Марина склонилась над ним, осторожно поцеловала в лоб и легла на обтянутый шёлком диван. Она снова была в казацкой форме и, как всегда, положила кинжал на живот. Постоянное предупреждение Мушкову, чтобы был послушным...

Глава девятая

На следующий день Мушков появился в церкви с потухшим взглядом, со слипшимися от пота волосами и промямлил голосом, мало похожим на человеческий:

— Святой отец, Олег Васильевич! — прозвучало под сводами церкви. — Александр Григорьевич! Помогите! У Бориса жар! Он меня не узнаёт! Весь горит! Помогите!

Из-за иконостаса появился полуголый священник в одних штанах и дал женщине, вышедшей вслед за ним такую звонкую оплеуху, что та мгновенно исчезла за иконами. С другой стороны в церковь прибежал Люпин с взъерошенными после сна волосами.

— Борис умирает у меня на руках! — крикнул Мушков. — Он бредит!

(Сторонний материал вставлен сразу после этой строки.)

/-- The forwarding entries of a core hold room for `n` more blocks (R378). -/
def forwardFree (s : State) (core n : Nat) : Bool := decide ((s.work.forwards.filter fun f => f.core == core).length + n ≤ 64)

/-- A core can leave one more forwarding entry (R378). -/
def forwardRoom (s : State) (blk core : Nat) : Bool := !grouped s blk || forwardFree s core 1

/-- The cores of some blocks can leave a forwarding entry for each of them (R378). -/
def forwardRoomAll (s : State) (blks : List Nat) : Bool :=
  let cores := (blks.filter (grouped s)).map fun k => ((s.block k).map Block.core).getD 0
  cores.all fun c => forwardFree s c (cores.filter (· == c)).length

/-- The forwarding entry of a block that leaves its core, if it belongs to a group (R378). -/
def leaveForward (s : State) (blk : Nat) (b : Block) : State :=
  if grouped s blk then
    { s with work := { s.work with forwards := s.work.forwards ++ [{ core := b.core, blk := blk, gen := b.gen }] } }
  else s

/-- The waves of a block taken off their core. -/
def removeWaves (s : State) (blk : Nat) : State :=
  { s with work := { s.work with
      waves := s.work.waves.filter fun p => p.2.blk != blk
      cores := s.work.cores.map fun p => (p.1, { p.2 with
        active := p.2.active.filter fun a => a.1 / 16 != blk
        pending := p.2.pending.filter fun a => a.1 / 16 != blk }) } }

/-- The members of every co-resident group of a block that are placed, itself included (R373, 19_traps R432). -/
def coMembers (s : State) (blk : Nat) : List Nat :=
  match s.block blk, s.launchOf blk with
  | some b, some l =>
    let idxs := coSet l [b.idx] l.groups.length
    blk :: (s.work.blocks.filter fun p => p.1 != blk && p.2.launch == b.launch && idxs.contains p.2.idx).map Prod.fst
  | _, _ => [blk]

/-- A block belongs to a co-resident group. -/
def coGrouped (s : State) (blk : Nat) : Bool :=
  match s.block blk, s.launchOf blk with
  | some b, some l => l.groups.any fun g => g.co && g.members.contains b.idx
  | _, _ => false

/-- The identities of a block's fibres, by wave and lane slot. -/
def uidsOf (s : State) (blk : Nat) : Map (Nat × Option Frag) :=
  (wavesOf s blk).foldl (fun m k =>
    match s.wave k with
    | some w => w.fibres.foldl (fun m p => m.put (64 * w.num + p.1) (p.2.uid, p.2.frag)) m
    | none => m) []

/-- What the fibres of a block await (R376, 12_ordered_sections R271). -/
def wakesOf (s : State) (blk : Nat) : List Wake :=
  (wavesOf s blk).flatMap fun k => ((s.wave k).map fun w => w.fibres.filterMap fun p =>
    match p.2.park with
    | some { kind := .bwait o ph, .. } => some (.flip o (ph % 16))
    | some { kind := .oent key seq _, .. } => some (.turn key seq)
    | some { kind := .oqry _ _, .. } => some .now
    | _ => none).getD []

/-- A block's resources freed after its state has been written: the generation of its core's allocations rises, a forwarding entry stands, and
held messages go to the image (R374, 19_traps R433, R434). What is sent to it while it is saved names it under its old generation
(10_memory_instructions R214). -/
def leaveSaved (s : State) (blk : Nat) (wakes : List Wake) (uids : Map (Nat × Option Frag)) (sections : Bool) : State :=
  match s.block blk with
  | none => s
  | some b =>
    let s1 := leaveForward (leaveArrays s b) blk b
    let s2 := bumpGen (removeWaves s1 blk) b.core
    let s3 := s2.setBlock blk { b with
      status := .saved, spm := [], slabs := [], tiles := [], cbufs := List.replicate 16 Cbuf.empty,
      parkStart := none, preempt := false, liveAtPreempt := [], savedWaves := [], wakes := wakes, savedUids := uids,
      holdsSections := sections }
    applyHeld s3 blk

/-- The number of a key: that of its entry, of its backing slot, or 0 (12_ordered_sections R259, R260). -/
def keyNumber (s : State) (ctx : Nat) (key : Word) : Word :=
  match wpActive s ctx key with
  | some e => e.n
  | none => ((backingFind s ctx key).map Prod.snd).getD 0

/-- An event that queues a saved block has come (R376, 12_ordered_sections R271). -/
def wakeDue (s : State) (b : Block) : Wake → Bool
  | .flip o ph => match objRead s o with
    | some x => (barOf x).phase != ph
    | none => true
  | .turn key seq => decide (0 ≤ (keyNumber s b.ctx key - seq).toInt)
  | .now => true

/-- The saved blocks whose event has come join the relaunch queue (R376). -/
def queueWoken (s : State) : State :=
  let woken := (s.work.blocks.filter fun p =>
    p.2.status == .saved && !s.work.relaunch.contains p.1 && p.2.wakes.any (wakeDue s p.2)).map Prod.fst
  woken.foldl (fun s k =>
    { s with work := { s.work with relaunch := s.work.relaunch ++ [k] } }.mapBlock k fun b => { b with queuedAt := s.dev.cycles }) s

/-! ## Save-on-wait -/

/-- A fibre is parked at BWAIT, OENT or OQRY (R373). -/
def parkedLong (f : Fibre) : Bool :=
  f.shadow.isNone &&
    (match f.park with
      | some { kind := .bwait _ ph, .. } => decide (ph < 16)
      | some { kind := .oent _ _ _, .. } => true
      | some { kind := .oqry _ _, .. } => true
      | _ => false)

/-- Every live fibre of a block is parked so (R373). -/
def blockWaits (s : State) (blk : Nat) : Bool :=
  let ws := (wavesOf s blk).filterMap fun k => s.wave k
  ws.any (fun w => !w.fibres.isEmpty) && ws.all fun w => w.fibres.all fun p => parkedLong p.2

/-- The park time of every block: it starts when the block becomes parked and ends when a fibre is released (R373). -/
def notePark (s : State) : State :=
  { s with work := { s.work with blocks := s.work.blocks.map fun p =>
      (p.1, { p.2 with parkStart := if p.2.status == .running && blockWaits s p.1 then some (p.2.parkStart.getD s.dev.cycles) else none }) } }

/-- A fragment wave of a block holds the oldest unretired fragment of its surface set on its stack (13_raster R298). -/
def holdsOldest (s : State) (blk : Nat) (b : Block) : Bool :=
  let oldest (t : Ticket) : Bool := (s.base.tickets.takeWhile fun q => q != t).all fun q =>
    !(q.ctx == t.ctx && q.ste == t.ste && q.stack == t.stack)
  let holds (t : Ticket) (f : Fibre) : Bool := f.fragment && (match f.frag with
    | some g => g.batch == t.batch && g.seq == t.seq
    | none => false)
  s.base.tickets.any fun t => t.stack == b.stack && oldest t &&
    ((b.pools.any fun q => q.members.any fun m => holds t m.fibre) ||
      (wavesOf s blk).any fun k => ((s.wave k).map fun w => w.fibres.any fun p => holds t p.2).getD false)

/-- A candidate of a stack fits once some blocks are gone (R373). -/
def someFits (s : State) (stack : Nat) (gone : List Nat) : Bool :=
  let s1 := gone.foldl (fun s k => { removeWaves s k with work := { (removeWaves s k).work with blocks := s.work.blocks.del k } }) s
  (candsOf s1 stack).any fun c => (tryCand s1 stack c).isSome

/-- One block may be saved on its wait (R373, R375, R378). -/
def saveReady (s : State) (blk : Nat) : Bool :=
  match s.block blk with
  | some b =>
    let x := recordOf s b
    b.status == .running && !b.preempt && recSaves x && blockWaits s blk && !stranded s blk && forwardRoom s blk b.core &&
      !holdsOldest s blk b &&
      (match b.parkStart with
        | some t => decide (t + 2 ^ bits (rw x 12) 11 7 < s.dev.cycles)
        | none => false)
  | none => false

/-- A block, or its whole co-resident group, is to be saved (R373). -/
def saveDue (s : State) (blk : Nat) : Bool :=
  (coMembers s blk).all (saveReady s) && someFits s (((s.block blk).map Block.stack).getD 0) (coMembers s blk)

/-- SAVE_ON_WAIT: the block stops, and its state is written once it has drained (R373, R374). -/
def execSaveOnWait (blk : Nat) (s : State) : Host.Outcome State Fault Refusal :=
  runEvent s (.saveOnWait blk) (saveDue s blk) fun s =>
    ((coMembers s blk).foldl (fun s k => s.mapBlock k fun b => { b with status := .saving }) s).post (.saveComplete blk)

/-- A block's counters are zero, its operations have been performed, and no answer or message of its fibres is under way (R374). -/
def quietBlock (s : State) (blk : Nat) : Bool :=
  let ws := (wavesOf s blk).filterMap fun k => s.wave k
  blockDrained s blk &&
    ws.all fun w => w.due.isEmpty && w.ops.all (fun o => o.performed && (o.counted || o.cls.isNone)) && w.fibres.all fun p =>
      !(s.pending.any fun e => match e with
        | .waypointAnswer u _ _ => u == p.2.uid
        | .waypointClaim r => r.uid == p.2.uid
        | .tableFullReport k _ _ _ => k == waveKey w.blk w.num
        | _ => false)

/-- The results of counted loads stand in the registers once the counters are zero (19_traps R436). -/
def landAll (s : State) (w : Wave) : Wave := { w.ops.foldl (landOp s) w with ops := [] }

/-- A block that holds sections (12_ordered_sections R271). -/
def hasSections (s : State) (blk : Nat) : Bool :=
  (wavesOf s blk).any fun k => ((s.wave k).map fun w => w.fibres.any fun p => p.2.slots.any fun x => x.st == .held).getD false

/-- The requests and waits of a block's fibres withdrawn (12_ordered_sections R271). -/
def withdrawBlock (s : State) (blk : Nat) : State :=
  (wavesOf s blk).foldl (fun s k =>
    match s.wave k with
    | some w =>
      dropWaits (withdraw s k w) fun q => w.fibres.any fun p => p.2.uid == q.req.uid
    | none => s) s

— Молись! — категорично объявил священник. — Он слишком долго был на морозе! Без шубы, на спине у оленя! Он застудил лёгкие! Давайте помолимся о покойнике, братья!

— Он не должен умереть! — воскликнул Мушков. — Ермак позвал лекарей, но они ничего не могут сделать. Они умеют латать раны, но против лихорадки у них ничего нет! Александр Григорьевич, что дают лошадям от жара?

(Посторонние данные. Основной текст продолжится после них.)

-- ==== Sys2Proof/Certificates/Slice0/Obligations.lean ====
section
/-! DEFINITION. The statements for the provers. -/

open Sys2Proof Sys2Proof.Machine

/-! ## Encoding -/

/-- Decoding the word of a well-formed instruction gives the instruction back (02_encoding R25 to R31, 03_opcode_map R44 to R56). -/
def Obligations.DecodeOfEncode : Prop := ∀ i : Instr, i.wf = true → decode (encode i) = .ok i

/-- A word below 2^31 that decodes is the one word of its instruction, which is well-formed: no bit of a word is ignored
(03_opcode_map R46). -/
def Obligations.EncodeOfDecode : Prop := ∀ (w : Nat) (i : Instr), w < 2 ^ 31 → decode w = .ok i → encode i = w ∧ i.wf = true

/-- Words of a reserved major give trap 0x03, whatever their fields; the chain bit takes no part in what a word means (03_opcode_map R46, R49, R55,
02_encoding R16, R19). -/
def Obligations.ReservedMajorsRejected : Prop :=
  (∀ w : Nat, w < 2 ^ 32 →
    (0x1C ≤ w / 2 ^ 25 % 64 ∧ w / 2 ^ 25 % 64 ≤ 0x1F ∨ 0x2D ≤ w / 2 ^ 25 % 64 ∧ w / 2 ^ 25 % 64 ≤ 0x2F ∨ 0x37 ≤ w / 2 ^ 25 % 64) →
    decode w = .error .reserved ∧ DecodeTrap.reserved.code = 0x03) ∧
  (∀ w : Nat, w < 2 ^ 31 → decode (w + 2 ^ 31) = decode w)

/-- Words written out from the encoding tables decode to what they stand for. -/
def Obligations.WrittenWordsDecode : Prop :=
  decode 0b00000000000000000000000000000000 = .ok .nop ∧
  decode 0b00011000000011000000100000100000 = .ok (.iadd 3 1 2) ∧
  decode 0b00010000001010000101000010110000 = .ok (.sadd 10 10 11)

/-! ## The S pipe -/

/-- The words of SALU and SALUI write one uniform register with the value of the integer operation table: SADDI sign-extends its immediate, the
others zero-extend it, and SBYTE replaces one byte (05_vector_scalar R90, R86, 02_encoding R40). -/
def Obligations.UniformArithmetic : Prop :=
  (∀ d a b : SReg,
    GivesUniform (.sadd d a b) d (fun r => sreg r a.toNat + sreg r b.toNat) ∧
    GivesUniform (.ssub d a b) d (fun r => sreg r a.toNat - sreg r b.toNat) ∧
    GivesUniform (.smul d a b) d (fun r => sreg r a.toNat * sreg r b.toNat) ∧
    GivesUniform (.smulh d a b) d (fun r => BitVec.ofInt 32 ((sreg r a.toNat).toInt * (sreg r b.toNat).toInt / 2 ^ 32)) ∧
    GivesUniform (.sand d a b) d (fun r => sreg r a.toNat &&& sreg r b.toNat) ∧
    GivesUniform (.sor d a b) d (fun r => sreg r a.toNat ||| sreg r b.toNat) ∧
    GivesUniform (.sxor d a b) d (fun r => sreg r a.toNat ^^^ sreg r b.toNat) ∧
    GivesUniform (.sshl d a b) d (fun r => sreg r a.toNat <<< ((sreg r b.toNat).toNat % 256)) ∧
    GivesUniform (.sshr d a b) d (fun r => sreg r a.toNat >>> ((sreg r b.toNat).toNat % 256)) ∧
    GivesUniform (.ssra d a b) d (fun r => (sreg r a.toNat).sshiftRight ((sreg r b.toNat).toNat % 256)) ∧
    GivesUniform (.smin d a b) d (fun r => if (sreg r a.toNat).toInt ≤ (sreg r b.toNat).toInt then sreg r a.toNat else sreg r b.toNat) ∧
    GivesUniform (.smax d a b) d (fun r => if (sreg r a.toNat).toInt ≤ (sreg r b.toNat).toInt then sreg r b.toNat else sreg r a.toNat) ∧
    GivesUniform (.sminu d a b) d (fun r => if (sreg r a.toNat).toNat ≤ (sreg r b.toNat).toNat then sreg r a.toNat else sreg r b.toNat) ∧
    GivesUniform (.smaxu d a b) d (fun r => if (sreg r a.toNat).toNat ≤ (sreg r b.toNat).toNat then sreg r b.toNat else sreg r a.toNat) ∧
    GivesUniform (.smov d a) d (fun r => sreg r a.toNat)) ∧
  (∀ (d a : SReg) (i : BitVec 8) (c : BitVec 5) (b : BitVec 2),
    GivesUniform (.saddi d a i) d (fun r => sreg r a.toNat + i.signExtend 32) ∧
    GivesUniform (.sandi d a i) d (fun r => sreg r a.toNat &&& i.zeroExtend 32) ∧
    GivesUniform (.sori d a i) d (fun r => sreg r a.toNat ||| i.zeroExtend 32) ∧
    GivesUniform (.sxori d a i) d (fun r => sreg r a.toNat ^^^ i.zeroExtend 32) ∧
    GivesUniform (.sshli d a c) d (fun r => sreg r a.toNat <<< c.toNat) ∧
    GivesUniform (.sshri d a c) d (fun r => sreg r a.toNat >>> c.toNat) ∧
    GivesUniform (.ssrai d a c) d (fun r => (sreg r a.toNat).sshiftRight c.toNat) ∧
    GivesUniform (.sbyte d b i) d (fun r =>
      (sreg r d.toNat &&& ~~~(0xFF#32 <<< (8 * b.toNat))) ||| (i.zeroExtend 32 <<< (8 * b.toNat))))

/-- SCMP gives its predicate the same value in every live fibre of the wave, in the batch or not, and changes nothing else; p7 reads true and
takes no write (05_vector_scalar R91, 02_encoding R28). -/
def Obligations.UniformCompare : Prop :=
  (∀ (p : PReg) (a b : SReg) (c : ICc) (s : State) (k : Nat) (r w : Wave), Issues s k r w →
    Completes (.scmp p a b c) s k r (s.setWave k { w with fibres := w.fibres.map fun q =>
      (q.1, { q.2 with preds := setPred q.2.preds p (icmp c (sreg r a.toNat) (sreg r b.toNat)) }) })) ∧
  (∀ (f : Fibre) (p q : PReg) (b : Bool),
    pred f 7 = true ∧ setPred f.preds 7 b = f.preds ∧ pred { f with preds := setPred f.preds p b } q = if q = p ∧ p ≠ 7 then b else pred f q)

— Я принесу лекарство! — крикнул Люпин и побежал к себе. «Лихорадка, — подумал он, чувствуя, как от беспокойства еле держится на ногах. — Какая же свинья этот поп, но в одном он прав: если она застудила лёгкие, если началось воспаление, остаётся лишь беспомощно наблюдать, как Марина умирает на наших руках. Мариночка, нас похоронят вместе... Что мне делать в этом мире без тебя?»

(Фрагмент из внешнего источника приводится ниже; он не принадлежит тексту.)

theorem zclr (z : BitVec 5) (s : SlabCnt) : Statement (.zclr z s) := by
  show zf z.toNat s.code 0 0 0 0 < 2 ^ 31
  unfold zf
  have h0 := z.isLt
  have h1 := SlabCnt.code_lt s
  omega

theorem zld (z : BitVec 5) (s : SlabCnt) (a : SReg) : Statement (.zld z s a) := by
  show zf z.toNat s.code a.toNat 0 0 1 < 2 ^ 31
  unfold zf
  have h0 := z.isLt
  have h1 := SlabCnt.code_lt s
  have h2 := a.isLt
  omega

theorem zst (z : BitVec 5) (s : SlabCnt) (a : SReg) : Statement (.zst z s a) := by
  show zf z.toNat s.code a.toNat 0 0 2 < 2 ^ 31
  unfold zf
  have h0 := z.isLt
  have h1 := SlabCnt.code_lt s
  have h2 := a.isLt
  omega

theorem zdrain (z : BitVec 5) (s : SlabCnt) (a : SReg) (t : Dst) (l : Bool) : Statement (.zdrain z s a t l) := by
  show zf z.toNat s.code a.toNat t.code (bit l) 3 < 2 ^ 31
  unfold zf
  have h0 := z.isLt
  have h1 := SlabCnt.code_lt s
  have h2 := a.isLt
  have h3 := Dst.code_lt t
  have h4 := bit_le l
  omega

theorem opfence : Statement .opfence := by
  show zf 0 0 0 0 0 4 < 2 ^ 31
  unfold zf
  omega

theorem episel (a : SReg) : Statement (.episel a) := by
  show zf 0 0 a.toNat 0 0 5 < 2 ^ 31
  unfold zf
  have h0 := a.isLt
  omega

theorem prim (a : SReg) : Statement (.prim a) := by
  show a3 0x33 0 a.toNat 0 0 < 2 ^ 31
  unfold a3
  have h0 := a.isLt
  omega

theorem fexp (a : VReg) (b : VReg) : Statement (.fexp a b) := by
  show a3 0x33 0 a.toNat b.toNat 1 < 2 ^ 31
  unfold a3
  have h0 := a.isLt
  have h1 := b.isLt
  omega

theorem attr (d : VReg) (a : VReg) (p : Bool) (j : BitVec 3) : Statement (.attr d a p j) := by
  show a3 0x33 d.toNat a.toNat (bit p * 64 + j.toNat) 2 < 2 ^ 31
  unfold a3
  have h0 := d.isLt
  have h1 := a.isLt
  have h2 := bit_le p
  have h3 := j.isLt
  omega

theorem fdisc : Statement .fdisc := by
  show a3 0x33 0 0 0 3 < 2 ^ 31
  unfold a3
  omega

theorem srfset (a : SReg) (b : SReg) : Statement (.srfset a b) := by
  show a3 0x33 0 a.toNat b.toNat 4 < 2 ^ 31
  unfold a3
  have h0 := a.isLt
  have h1 := b.isLt
  omega

theorem srfqry (d : SReg) (a : SReg) : Statement (.srfqry d a) := by
  show a3 0x33 d.toNat a.toNat 0 5 < 2 ^ 31
  unfold a3
  have h0 := d.isLt
  have h1 := a.isLt
  omega

theorem srfld (d : VReg) (a : VReg) (b : SReg) : Statement (.srfld d a b) := by
  show a3 0x33 d.toNat a.toNat b.toNat 6 < 2 ^ 31
  unfold a3
  have h0 := d.isLt
  have h1 := a.isLt
  have h2 := b.isLt
  omega

theorem srfst (d : VReg) (a : VReg) (b : SReg) : Statement (.srfst d a b) := by
  show a3 0x33 d.toNat a.toNat b.toNat 7 < 2 ^ 31
  unfold a3
  have h0 := d.isLt
  have h1 := a.isLt
  have h2 := b.isLt
  omega

theorem tex2 (d : VReg) (a : VReg) (b : SReg) : Statement (.tex2 d a b) := by
  show a3 0x34 d.toNat a.toNat b.toNat 0 < 2 ^ 31
  unfold a3
  have h0 := d.isLt
  have h1 := a.isLt
  have h2 := b.isLt
  omega

theorem plot (a : SReg) : Statement (.plot a) := by
  show a3 0x35 0 a.toNat 0 0 < 2 ^ 31
  unfold a3
  have h0 := a.isLt
  omega

theorem bka (d : VReg) (a : VReg) : Statement (.bka d a) := by
  show a3 0x35 d.toNat a.toNat 0 1 < 2 ^ 31
  unfold a3
  have h0 := d.isLt
  have h1 := a.isLt
  omega

theorem bkt (d : VReg) (a : VReg) (q : Bool) : Statement (.bkt d a q) := by
  show a3 0x35 d.toNat a.toNat (bit q) 2 < 2 ^ 31
  unfold a3
  have h0 := d.isLt
  have h1 := a.isLt
  have h2 := bit_le q
  omega

theorem bks (d : VReg) (a : VReg) : Statement (.bks d a) := by
  show a3 0x35 d.toNat a.toNat 0 3 < 2 ^ 31
  unfold a3
  have h0 := d.isLt
  have h1 := a.isLt
  omega

theorem bkf (a : VReg) : Statement (.bkf a) := by
  show a3 0x35 0 a.toNat 0 4 < 2 ^ 31
  unfold a3
  have h0 := a.isLt
  omega

theorem launch (d : SReg) (a : SReg) : Statement (.launch d a) := by
  show a3 0x36 d.toNat a.toNat 0 0 < 2 ^ 31
  unfold a3
  have h0 := d.isLt
  have h1 := a.isLt
  omega

theorem tlbinv (a : SReg) (b : SReg) : Statement (.tlbinv a b) := by
  show a3 0x36 0 a.toNat b.toNat 1 < 2 ^ 31
  unfold a3
  have h0 := a.isLt
  have h1 := b.isLt
  omega

theorem keyld (a : SReg) (b : SReg) : Statement (.keyld a b) := by
  show a3 0x36 0 a.toNat b.toNat 2 < 2 ^ 31
  unfold a3
  have h0 := a.isLt
  have h1 := b.isLt
  omega

theorem reset : Statement .reset := by
  show 0 < 2 ^ 31
  decide

theorem frstrbEdge : Statement .frstrbEdge := by
  show 0 < 2 ^ 31
  decide

theorem create (slot : Nat) : Statement (.create slot) := by
  show 0 < 2 ^ 31
  decide

theorem update (slot : Nat) : Statement (.update slot) := by
  show 0 < 2 ^ 31
  decide

theorem kill (slot : Nat) : Statement (.kill slot) := by
  show 0 < 2 ^ 31
  decide

theorem attest (slot : Nat) : Statement (.attest slot) := by
  show 0 < 2 ^ 31
  decide

theorem route (slot : Nat) : Statement (.route slot) := by
  show 0 < 2 ^ 31
  decide

theorem log (slot : Nat) : Statement (.log slot) := by
  show 0 < 2 ^ 31
  decide

theorem stackreset (slot : Nat) : Statement (.stackreset slot) := by
  show 0 < 2 ^ 31
  decide

theorem thermal (slot : Nat) : Statement (.thermal slot) := by
  show 0 < 2 ^ 31
  decide

theorem unknownOpcode (slot : Nat) : Statement (.unknownOpcode slot) := by
  show 0 < 2 ^ 31
  decide

theorem launchDoorbell (ctx : Nat) (q : Nat) : Statement (.launchDoorbell ctx q) := by
  show 0 < 2 ^ 31
  decide

theorem launchQueueEntry (ctx : Nat) (q : Nat) : Statement (.launchQueueEntry ctx q) := by
  show 0 < 2 ^ 31
  decide

theorem msiXTableEntry (v : Nat) (part : Nat) (value : Word) : Statement (.msiXTableEntry v part value) := by
  show 0 < 2 ^ 31
  decide

theorem registerWrite (off : Nat) (n : Nat) (value : DWord) : Statement (.registerWrite off n value) := by
  show 0 < 2 ^ 31
  decide

theorem cxlMemAccess (write : Bool) (pa : Nat) (n : Nat) (value : DWord) : Statement (.cxlMemAccess write pa n value) := by
  show 0 < 2 ^ 31
  decide

theorem peerCommand (src : Nat) (origin : Nat) (id : Nat) (ctx : Nat) (pa : Nat) (op : PeerOp) : Statement (.peerCommand src origin id ctx pa op) := by
  show 0 < 2 ^ 31
  decide

theorem flitForward (src : BitVec 8) (dst : BitVec 8) (payload : FlitBody) : Statement (.flitForward src dst payload) := by
  show 0 < 2 ^ 31
  decide

theorem replay (port : Nat) : Statement (.replay port) := by
  show 0 < 2 ^ 31
  decide

theorem linkDown (port : Nat) : Statement (.linkDown port) := by
  show 0 < 2 ^ 31
  decide

theorem linkRecovery (port : Nat) : Statement (.linkRecovery port) := by
  show 0 < 2 ^ 31
  decide

theorem temperatureAboveLimit (stack : Nat) : Statement (.temperatureAboveLimit stack) := by
  show 0 < 2 ^ 31
  decide

theorem throttleStep (stack : Nat) : Statement (.throttleStep stack) := by
  show 0 < 2 ^ 31
  decide

theorem thermalTrip (stack : Nat) : Statement (.thermalTrip stack) := by
  show 0 < 2 ^ 31
  decide

theorem regulatorFault : Statement .regulatorFault := by
  show 0 < 2 ^ 31
  decide

theorem regulatorFaultCleared : Statement .regulatorFaultCleared := by
  show 0 < 2 ^ 31
  decide

theorem powerArbiterStep (stack : Nat) (k : Nat) : Statement (.powerArbiterStep stack k) := by
  show 0 < 2 ^ 31
  decide

theorem faultRetry (f : FaultReport) : Statement (.faultRetry f) := by
  show 0 < 2 ^ 31
  decide

theorem surveyorPass (stack : Nat) (corrected : List (Nat × Nat × Bool)) (bad : List (Nat × Nat)) : Statement (.surveyorPass stack corrected bad) := by
  show 0 < 2 ^ 31
  decide

theorem verticalBusRepair (stack : Nat) (bundle : Nat) (lane : Nat) : Statement (.verticalBusRepair stack bundle lane) := by
  show 0 < 2 ^ 31
  decide

theorem repairRemap (stack : Nat) (bundle : Nat) (lane : Nat) : Statement (.repairRemap stack bundle lane) := by
  show 0 < 2 ^ 31
  decide

theorem blockAdmit (stack : Nat) : Statement (.blockAdmit stack) := by
  show 0 < 2 ^ 31
  decide

theorem admissionWaitExpiry (stack : Nat) (launch : Nat) : Statement (.admissionWaitExpiry stack launch) := by
  show 0 < 2 ^ 31
  decide

theorem blockRetire (blk : Nat) : Statement (.blockRetire blk) := by
  show 0 < 2 ^ 31
  decide

theorem completionArrival (ctx : Nat) (va : Nat) (record : Nat) (source : Nat) : Statement (.completionArrival ctx va record source) := by
  show 0 < 2 ^ 31
  decide

theorem waveToPending (wave : Nat) : Statement (.waveToPending wave) := by
  show 0 < 2 ^ 31
  decide

theorem pendingWaveReady (wave : Nat) : Statement (.pendingWaveReady wave) := by
  show 0 < 2 ^ 31
  decide

theorem forcedExchange (core : Nat) : Statement (.forcedExchange core) := by
  show 0 < 2 ^ 31
  decide

theorem saveOnWait (blk : Nat) : Statement (.saveOnWait blk) := by
  show 0 < 2 ^ 31
  decide

theorem saveComplete (blk : Nat) : Statement (.saveComplete blk) := by
  show 0 < 2 ^ 31
  decide

theorem relaunch (blk : Nat) : Statement (.relaunch blk) := by
  show 0 < 2 ^ 31
  decide

theorem migration (blk : Nat) : Statement (.migration blk) := by
  show 0 < 2 ^ 31
  decide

В доме князя Епанчи Ермак, уставившись в пространство, с мрачным видом сидел рядом с кроватью Марины. У стены стояли два лекаря, на их беспомощность указывали шишки на лбу у каждого. Ермак отлупил их палкой, когда они сказали: «Мы ничем не можем помочь».

— Кто-нибудь его трогал? — выкрикнул Мушков, вбежав в комнату. Когда он побежал за Люпиным, то боялся, не расстегнут ли лекари рубаху, чтобы прослушать сердце, тогда стало бы ясно, что Борис девушка. Увидев, что Ермак сидит рядом с кроватью, а лекари стоят в сторонке, он понял, что тайна не раскрыта.

Мушков глубоко вздохнул и посмотрел на Марину, лежащую с широко открытыми глазами и что-то бормотавшую. Она дышала со свистом, словно в горле бушевала метель.

— Лёгкие... — тихо произнёс Люпин. — Боже мой, это и впрямь лёгкие! Помилуй нас Боже!

Он положил кожаную сумку с лекарствами для лошадей на пол, наклонился над дочерью и посмотрел на неё. Она его не узнала и неподвижным взглядом смотрела в другой мир.

— Вон! — хриплым голосом приказал Люпин. — Всем выйти!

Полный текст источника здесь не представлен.